Has the Ninth Circuit Created a Circuit Split (or an Intra-Circuit Split) on the Appropriate Remedy for Excessive Punitive Damages?

My colleague Peder Batalden has raised an interesting question regarding the 9th Circuit's recent order in Southern Union v. Irvin. (See our recent post about that case here.) Peder notes that the 9th Circuit, after determining that any punitive damages award above $1.2 million would violate due process, remanded the case to the district court to give the plaintiff the option of accepting that amount or opting instead for a new trial.

The 9th Circuit's approach is inconsistent with the 11th Circuit's holding (followed in California) that plaintiffs have no right to a new trial when a court reduces a punitive damages award to the constitutional maximum:

Giving a plaintiff the option of a new trial rather than accepting the constitutional maximum for this case would be of no value. If, on a new trial, the plaintiff was awarded punitive damages less than the constitutional maximum, he would have lost. If the plaintiff obtained more than the constitutional maximum, the award could not be sustained. Thus, a new trial provides only a "heads the defendant wins; tails the plaintiff loses" option.
(Johansen v. Combustion Engineering (11th Cir. 1999) 170 F.3d 1320, 1332, fn. 19; see also Simon v. San Paolo U.S. Holding Co., Inc. (2005) 35 Cal.4th 1159, 1187-1188 [following Johansen].)
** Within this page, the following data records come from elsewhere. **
-- ==== Sys2Proof/Proofs/NoticesSent.lean ====
section
/-! PROOFS. Which notice kinds supervision, the lift controller and a sample raise. -/

namespace Sys2Proof.Machine

-- One theorem after another: side by side, so many small ones need more threads than the memory limit admits.
set_option Elab.async false

/-- From one state to another the kinds of a list were raised, and no others. -/
def Notifies (kinds : List NoticeKind) (s t : State) : Prop := NoticesRaised (· ∈ kinds) s t

variable {r s t : State} {kinds more : List NoticeKind}

namespace Notifies

theorem refl (s : State) : Notifies [] s s := ⟨[], by simp⟩

theorem trans (h : Notifies kinds r s) (g : Notifies more s t) : Notifies (kinds ++ more) r t := by
  have both := NoticesRaised.trans h g
  unfold Notifies
  simpa only [List.mem_append] using both

/-- A step that leaves the cab port and the pending kinds raises nothing. -/
theorem same (h : Notifies kinds r s) (cab : t.cab = s.cab := by simp) (notices : t.notices = s.notices := by simp) :
    Notifies kinds r t := by
  have silent : Notifies [] s t := ⟨[], by rw [cab, List.append_nil], by simp, by simp [notices]⟩
  simpa using h.trans silent

theorem notify (h : Notifies kinds r s) (k : NoticeKind) : Notifies (kinds ++ [k]) r (s.notify k) := by
  refine h.trans ?_
  unfold Notifies
  simpa only [List.mem_singleton] using State.notify_raises k s

theorem notifyAll (h : Notifies kinds r s) (more : List NoticeKind) :
    Notifies (kinds ++ more) r (more.foldl (fun s k => s.notify k) s) := by
  induction more generalizing kinds s with
  | nil => simpa using h
  | cons k rest ih => simpa using ih (h.notify k)

/-- The notices of a change of state (R126). -/
theorem changeState (h : Notifies kinds r s) (now : SupState) :
    Notifies (kinds ++ if now = s.sup.state then [] else stateNotices s.sup.state now) r (changeState now s) := by
  unfold Machine.changeState
  split
  · simpa using h
  · dsimp only
    generalize told : List.foldl _ _ (stateNotices s.sup.state now) = x
    have raised : Notifies (kinds ++ stateNotices s.sup.state now) r x := by
      rw [← told]
      exact notifyAll (h.same (t := { s with sup := { s.sup with state := now } }) rfl rfl) _
    exact raised.same

/-- An evaluation raises the notices of its change of state. -/
theorem evaluate (h : Notifies kinds r s) :
    Notifies (kinds ++ if (evaluate s).sup.state = s.sup.state then [] else stateNotices s.sup.state (evaluate s).sup.state) r
      (evaluate s) := by
  have state : (computeFigures s).sup.state = s.sup.state := by rw [computeFigures_sup_frame]
  rw [evaluate_state, ← state]
  have computed : Notifies kinds r (computeFigures s) := h.same
  exact (computed.changeState _).same (by simp [Machine.evaluate]) (by simp [Machine.evaluate])

end Notifies

namespace OnlyNoticesSent

theorem refl (s : State) : OnlyNoticesSent s s := ⟨_, NoticesRaised.none s⟩

theorem trans (h : OnlyNoticesSent r s) (g : OnlyNoticesSent s t) : OnlyNoticesSent r t := by
  obtain ⟨_, h⟩ := h
  obtain ⟨_, g⟩ := g
  exact ⟨_, h.trans g⟩

theorem notifies (h : OnlyNoticesSent r s) (g : Notifies kinds s t) : OnlyNoticesSent r t := h.trans ⟨_, g⟩

theorem same (h : OnlyNoticesSent r s) (cab : t.cab = s.cab := by simp) (notices : t.notices = s.notices := by simp) :
    OnlyNoticesSent r t := h.notifies ((Notifies.refl s).same cab notices)

theorem notify (h : OnlyNoticesSent r s) (k : NoticeKind) : OnlyNoticesSent r (s.notify k) := h.trans ⟨_, State.notify_raises k s⟩

theorem evaluate (h : OnlyNoticesSent r s) : OnlyNoticesSent r (evaluate s) := h.notifies (Notifies.refl s).evaluate

theorem supFSample (h : OnlyNoticesSent r s) (v : Int) : OnlyNoticesSent r (supFSample v s) := evaluate (h.same rfl rfl)

theorem clockEvent (h : OnlyNoticesSent r s) (event : ClockEvent) : OnlyNoticesSent r (clockEvent event s) := h.same

/-! ## The lift controller (04) -/

theorem modLift (h : OnlyNoticesSent r s) (f : LiftController → LiftController) : OnlyNoticesSent r (s.modLift f) := h.same

theorem enterEmpty (h : OnlyNoticesSent r s) : OnlyNoticesSent r (enterEmpty s) := h.same

theorem tareAccepted (h : OnlyNoticesSent r s) (e : ToolEntry) (mean : Nat) : OnlyNoticesSent r (tareAccepted e mean s) := by
  unfold Machine.tareAccepted
  dsimp only
  split
  · exact enterEmpty (modLift (notify (h.modLift _) _) _)
  · exact enterEmpty (modLift (h.notify _) _)

theorem evaluateWindow (h : OnlyNoticesSent r s) : OnlyNoticesSent r (evaluateWindow s) := by
  unfold Machine.evaluateWindow
  dsimp only
  split
  · exact h
  · split
    · split
      · exact h.tareAccepted _ _
      · exact h.same
    · split
      · exact h.same
      · exact h.same

theorem feedWindow (h : OnlyNoticesSent r s) (x : Sample) : OnlyNoticesSent r (feedWindow x s) := by
  unfold Machine.feedWindow
  dsimp only
  have fed : OnlyNoticesSent r (s.modLift fun l => { l with window := l.window.feed x }) := h.same
  split
  · split
    · exact evaluateWindow fed.same
    · exact fed.same
  · split
    · exact fed.evaluateWindow
    · exact fed

theorem liftingSample (h : OnlyNoticesSent r s) (e : ToolEntry) (x : Sample) : OnlyNoticesSent r (liftingSample e x s) := by
  unfold Machine.liftingSample
  dsimp only
  split
  · exact h
  · split
    · exact h.same
    · exact feedWindow h.same x

theorem liftFSample (h : OnlyNoticesSent r s) (v : Int) (a : Option Int) : OnlyNoticesSent r (liftFSample v a s) := by
  unfold Machine.liftFSample
  dsimp only
  split
  · split
    · exact h
    · exact feedWindow h.same _
  · split
    · exact h
    · split
      · exact h
      · split
        · exact liftingSample h.same _ _
        · exact h.same
  · split
    · exact h
    · exact liftingSample h.same _ _
  · exact h
  · exact h
  · exact h

theorem failTare (h : OnlyNoticesSent r s) : OnlyNoticesSent r (failTare s) := by
  exact enterEmpty (notify (h.modLift _) _)

theorem taringPressure (h : OnlyNoticesSent r s) (v : Int) : OnlyNoticesSent r (taringPressure v s) := by
  unfold Machine.taringPressure
  dsimp only
  split
  · exact h
  · split
    · split
      · exact h.failTare
      · exact h.failTare.same
    · exact h

theorem liftGpress (h : OnlyNoticesSent r s) (v : Int) : OnlyNoticesSent r (liftGpress v s) := by
  unfold Machine.liftGpress
  split
  case h_2 => exact h.taringPressure v
  all_goals exact h.same

/-! ## A sample (R34) -/

theorem deliverForce (h : OnlyNoticesSent r s) (v : Int) (a : Option Int) : OnlyNoticesSent r (deliverForce v a s) := by
  have chosen : OnlyNoticesSent r (s.choose 6).2 := h.same
  unfold Machine.deliverForce
  dsimp only
  split
  · exact ((chosen.liftFSample v a).supFSample v).clockEvent _
  · exact ((chosen.liftFSample v a).clockEvent _).supFSample v
  · exact ((chosen.supFSample v).liftFSample v a).clockEvent _
  · exact ((chosen.supFSample v).clockEvent _).liftFSample v a
  · exact ((chosen.clockEvent _).liftFSample v a).supFSample v
  · exact ((chosen.clockEvent _).supFSample v).liftFSample v a

theorem deliverSample (h : OnlyNoticesSent r s) (m : Measurand) (v : Int) (a : Option Int) :
    OnlyNoticesSent r (deliverSample m v a s) := by
  cases m with
  | f => exact h.deliverForce v a
  | a => exact h
  | gpress => exact h.liftGpress v
  | reach | pitch | roll => exact h.evaluate

end OnlyNoticesSent

end Sys2Proof.Machine
end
Peder asks whether the 9th Circuit's order in Southern Union (which did not cite Johansen or otherwise indicate that the court considered an alternate disposition) is consistent with the 9th Circuit's approach in other punitive damages cases, and if so, is there now a circuit split between the 9th Circuit and the 11th Circuit on this issue?
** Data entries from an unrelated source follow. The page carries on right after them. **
-- ==== Sys2Proof/Proofs/TraceRecords.lean ====
section
/-! PROOFS. When a trace configuration record passes its checks, and the configuration it then gives (R174, R176). -/

namespace Sys2Proof.Machine

-- One theorem after another: side by side, so many small ones need more threads than the memory limit admits.
set_option Elab.async false

/-- A record passes exactly when each field is read and lies in its range, and each field is in the configuration. -/
theorem traceConfigOfBytes_eq_some_iff {r : List Byte} {c : TraceConfig} :
    traceConfigOfBytes r = some c ↔
      (clockKindOfCode (byteAt r 0).toNat = some c.clock ∧ (byteAt r 1).toNat = c.divider ∧
        elementTypes ((r.drop 3).take (byteAt r 2).toNat) = some c.block ∧
        traceModeOfCode (byteAt r 9).toNat = some c.mode ∧ (field16 r 10).toNat = c.pacing.interval ∧
        flagOfByte (byteAt r 12) = some c.pacing.windowEnabled ∧ (field16 r 13).toNat = c.pacing.windowStart ∧
        (field16 r 15).toNat = c.pacing.windowEnd ∧ flagOfByte (byteAt r 17) = some c.pacing.deglitch) ∧
      (byteAt r 1).toNat ≠ 0 ∧ (1 ≤ (byteAt r 2).toNat ∧ (byteAt r 2).toNat ≤ 6) ∧
      1 ≤ (field16 r 10).toNat ∧ (field16 r 10).toNat ≤ 4096 := by
  obtain ⟨clock, divider, block, mode, interval, windowEnabled, windowStart, windowEnd, deglitch⟩ := c
  simp only [traceConfigOfBytes, Option.bind_eq_bind, Option.bind_eq_some_iff, Option.pure_def, Option.some.injEq,
    guard_eq_some, TraceConfig.mk.injEq, Pacing.mk.injEq]
  constructor
  · rintro ⟨_, hclock, -, hdivider, -, hlength, _, hblock, _, hmode, -, hinterval, _, henabled, _, hdeglitch, rfl, rfl, rfl, rfl,
      rfl, rfl, rfl, rfl, rfl⟩
    exact ⟨⟨hclock, rfl, hblock, hmode, rfl, henabled, rfl, rfl, hdeglitch⟩, hdivider, hlength, hinterval⟩
  · rintro ⟨⟨hclock, rfl, hblock, hmode, rfl, henabled, rfl, rfl, hdeglitch⟩, hdivider, hlength, hinterval⟩
    exact ⟨_, hclock, (), hdivider, (), hlength, _, hblock, _, hmode, (), hinterval, _, henabled, _, hdeglitch, rfl, rfl, rfl,
      rfl, rfl, rfl, rfl, rfl, rfl⟩

/-- A record whose mode is read has all its tag places. -/
theorem length_of_traceModeOfCode {r : List Byte} {mode : TraceMode} (h : traceModeOfCode (byteAt r 9).toNat = some mode) :
    9 < r.length := by
  by_contra short
  rw [byteAt, List.getD_eq_default _ _ (by omega)] at h
  cases h

/-- The block of a configuration has as many elements as its record says. -/
theorem length_traceConfig_block {r : List Byte} {c : TraceConfig} (h : traceConfigOfBytes r = some c) :
    c.block.length = (byteAt r 2).toNat := by
  obtain ⟨⟨-, -, block, mode, -⟩, -, length, -⟩ := traceConfigOfBytes_eq_some_iff.mp h
  have long := length_of_traceModeOfCode mode
  rw [length_elementTypes block, List.length_take, List.length_drop]
  omega

end Sys2Proof.Machine
end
I took a look at the 9th Circuit's recent punitive damages and I found that the court has been inconsistent in its approach.

The court tackled this issue head-on back in 2002, when it decided Leatherman Tool Group, Inc. v. Cooper Industries, Inc. (9th Cir. 2002) 285 F.3d 1146, on remand from the Supreme Court. At that time, the 9th Circuit expressly followed the Johansen approach:
Absent clear authority or even argument from the parties to the contrary, we see no reason to disagree with the Eleventh Circuit's opinion in Johansen [citation], that an appellate court need not remand for a new trial in every case in which it finds that a punitive damages award exceeds the constitutional maximum. That conclusion usually follows from the fact that a plaintiff would not be entitled to any greater award on remand and therefore cannot be aggrieved.
Three years later, the court took the opposite approach in Planned Parenthood of Columbia/Willamette Inc. v. American Coalition of Life Activists (9th Cir. 2005) 422 F.3d 949. The court ordered a remittitur of the punitive damages to a nine-to-one ratio and gave the plaintiff the option of accepting the remittitur or opting for a new trial, without addressing Johansen or explaining why the court was departing from its earlier decision in Cooper.
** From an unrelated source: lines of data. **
-- ==== Sys2Proof/Proofs/DemandClasses.lean ====
section
/-! PROOFS. The class of a demand (R134 to R136). Settles O43. -/

namespace Sys2Proof.Machine

-- One theorem after another: side by side, so many small ones need more threads than the memory limit admits.
set_option Elab.async false

/-! ## The class by positive effect (R135, R174) -/

section

variable {e : FunctionEntry} {d : Int}

theorem effectClass_of_increases (effect : e.effect = 1) :
    effectClass e d = if 0 < d then .increasing else .decreasing := if_pos effect

theorem effectClass_of_decreases (effect : e.effect = 2) :
    effectClass e d = if 0 < d then .decreasing else .increasing := by
  simp [effectClass, effect]

theorem effectClass_of_none (effect : e.effect = 0) : effectClass e d = .neutral := by
  simp [effectClass, effect]

/-! ## The class of a SLEW demand (R136) -/

@[simp] theorem slewClass_unknown : slewClass none e d = .increasing := rfl

variable {x : SectorEntry}

theorem slewClass_of_towardNone (toward : x.towardLesser = 0) : slewClass (some x) e d = .neutral := if_pos toward

/-- In a sector that names a direction, the class compares that direction with the one asked for. -/
theorem slewClass_of_toward (toward : x.towardLesser.toNat = 1 ∨ x.towardLesser.toNat = 2) :
    slewClass (some x) e d = if askedDirection e d = x.towardLesser.toNat then .increasing else .decreasing :=
  if_neg fun zero => by simp [zero] at toward

theorem askedDirection_eq_iff_of_pos (pos : 0 < d) :
    askedDirection e d = x.towardLesser.toNat ↔ e.sense = x.towardLesser := by
  rw [askedDirection, if_pos pos, BitVec.toNat_inj]

/-- A negative demand asks for the direction toward the lesser column exactly when the entry's sense is the other one. -/
theorem askedDirection_eq_iff_of_neg (neg : d < 0) (sense : e.sense.toNat = 1 ∨ e.sense.toNat = 2)
    (toward : x.towardLesser.toNat = 1 ∨ x.towardLesser.toNat = 2) :
    askedDirection e d = x.towardLesser.toNat ↔ e.sense ≠ x.towardLesser := by
  rw [askedDirection, if_neg (by omega), ne_eq, ← BitVec.toNat_inj]
  omega

theorem slewClass_of_pos (pos : 0 < d) (toward : x.towardLesser.toNat = 1 ∨ x.towardLesser.toNat = 2) :
    slewClass (some x) e d = if e.sense = x.towardLesser then .increasing else .decreasing := by
  simp only [slewClass_of_toward toward, askedDirection_eq_iff_of_pos pos]

theorem slewClass_of_neg (neg : d < 0) (sense : e.sense.toNat = 1 ∨ e.sense.toNat = 2)
    (toward : x.towardLesser.toNat = 1 ∨ x.towardLesser.toNat = 2) :
    slewClass (some x) e d = if e.sense = x.towardLesser then .decreasing else .increasing := by
  simp only [slewClass_of_toward toward, askedDirection_eq_iff_of_neg neg sense toward, ne_eq, ite_not]

end

/-! ## The cases of the classification (R134) -/

section

variable {s : State} {set : TableSet} {function : Byte} {e : FunctionEntry} {d : Int}

@[simp] theorem classify_zero : classify s function 0 = .neutral := if_pos rfl

theorem classify_of_inactive (nonzero : d ≠ 0) (inactive : s.active = none) : classify s function d = .increasing := by
  simp [classify, nonzero, inactive]

theorem functionOf_eq_none (absent : ∀ e ∈ set.functions, e.functionId ≠ function) : set.functionOf function = none :=
  List.find?_eq_none.mpr fun e mem => by simpa using absent e mem

theorem classify_of_no_entry (active : s.active = some set) (absent : set.functionOf function = none) :
    classify s function d = .neutral := by
  simp [classify, active, absent]

theorem classify_of_slew (nonzero : d ≠ 0) (active : s.active = some set) (entry : set.functionOf function = some e)
    (slew : e.role = 0) : classify s function d = slewClass (sectorInUse set s.sup.sector) e d := by
  simp [classify, nonzero, active, entry, slew]

theorem classify_of_not_slew (nonzero : d ≠ 0) (active : s.active = some set) (entry : set.functionOf function = some e)
    (other : e.role ≠ 0) : classify s function d = effectClass e d := by
  simp only [classify, if_neg nonzero, active, entry, if_neg other]

end

/-- Settles O43, case by case of R134: an entry's role picks the rule of R136 or of R135. -/
theorem classOfADemand : Obligations.ClassOfADemand := by
  intro s function d
  refine ⟨classify_zero, classify_of_inactive, fun set active =>
    ⟨fun absent => classify_of_no_entry active (functionOf_eq_none absent), fun e entry nonzero => ⟨fun role => ?_,
      fun role sense => ?_⟩⟩⟩
  · have other : e.role ≠ 0 := fun zero => role (by rw [zero]; rfl)
    rw [classify_of_not_slew nonzero active entry other]
    exact ⟨fun effect => effectClass_of_increases (BitVec.eq_of_toNat_eq effect),
      fun effect => effectClass_of_decreases (BitVec.eq_of_toNat_eq effect),
      fun effect => effectClass_of_none (BitVec.eq_of_toNat_eq effect)⟩
  · rw [classify_of_slew nonzero active entry (BitVec.eq_of_toNat_eq role)]
    refine ⟨fun unknown => by rw [unknown, slewClass_unknown], fun x sector => ?_⟩
    rw [sector]
    exact ⟨fun toward => slewClass_of_towardNone (BitVec.eq_of_toNat_eq toward),
      fun toward => ⟨fun pos => slewClass_of_pos pos toward, fun neg => slewClass_of_neg neg sense toward⟩⟩

end Sys2Proof.Machine
end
The following year, the court changed its approach yet again, when it issued its third opinion in the Exxon Valdez litigation. In that opinion, the 9th Circuit ordered a reduction of the punitive damages to $2.5 billion without giving the plaintiff the option of a new trial. (See 472 F.3d 600.)

So it appears that there is not only a split within the 9th Circuit on this issue, but also a split between the 9th Circuit and 11th Circuit, at least to the extent that Southern Union and Planned Parenthood represent the law of the 9th Circuit.

In light of the conflicting opinions from prior panels, the panel in Southern Union probably should have called for en banc review. (See Atonio v. Wards Cove Packing Co., Inc. (9th Cir. 1987) 810 F.2d 1477, 1478-79 (en banc).) By failing to call for en banc review, the panel appears to have violated the en banc court's command in Atonio, but this panel was certainly not alone in doing so.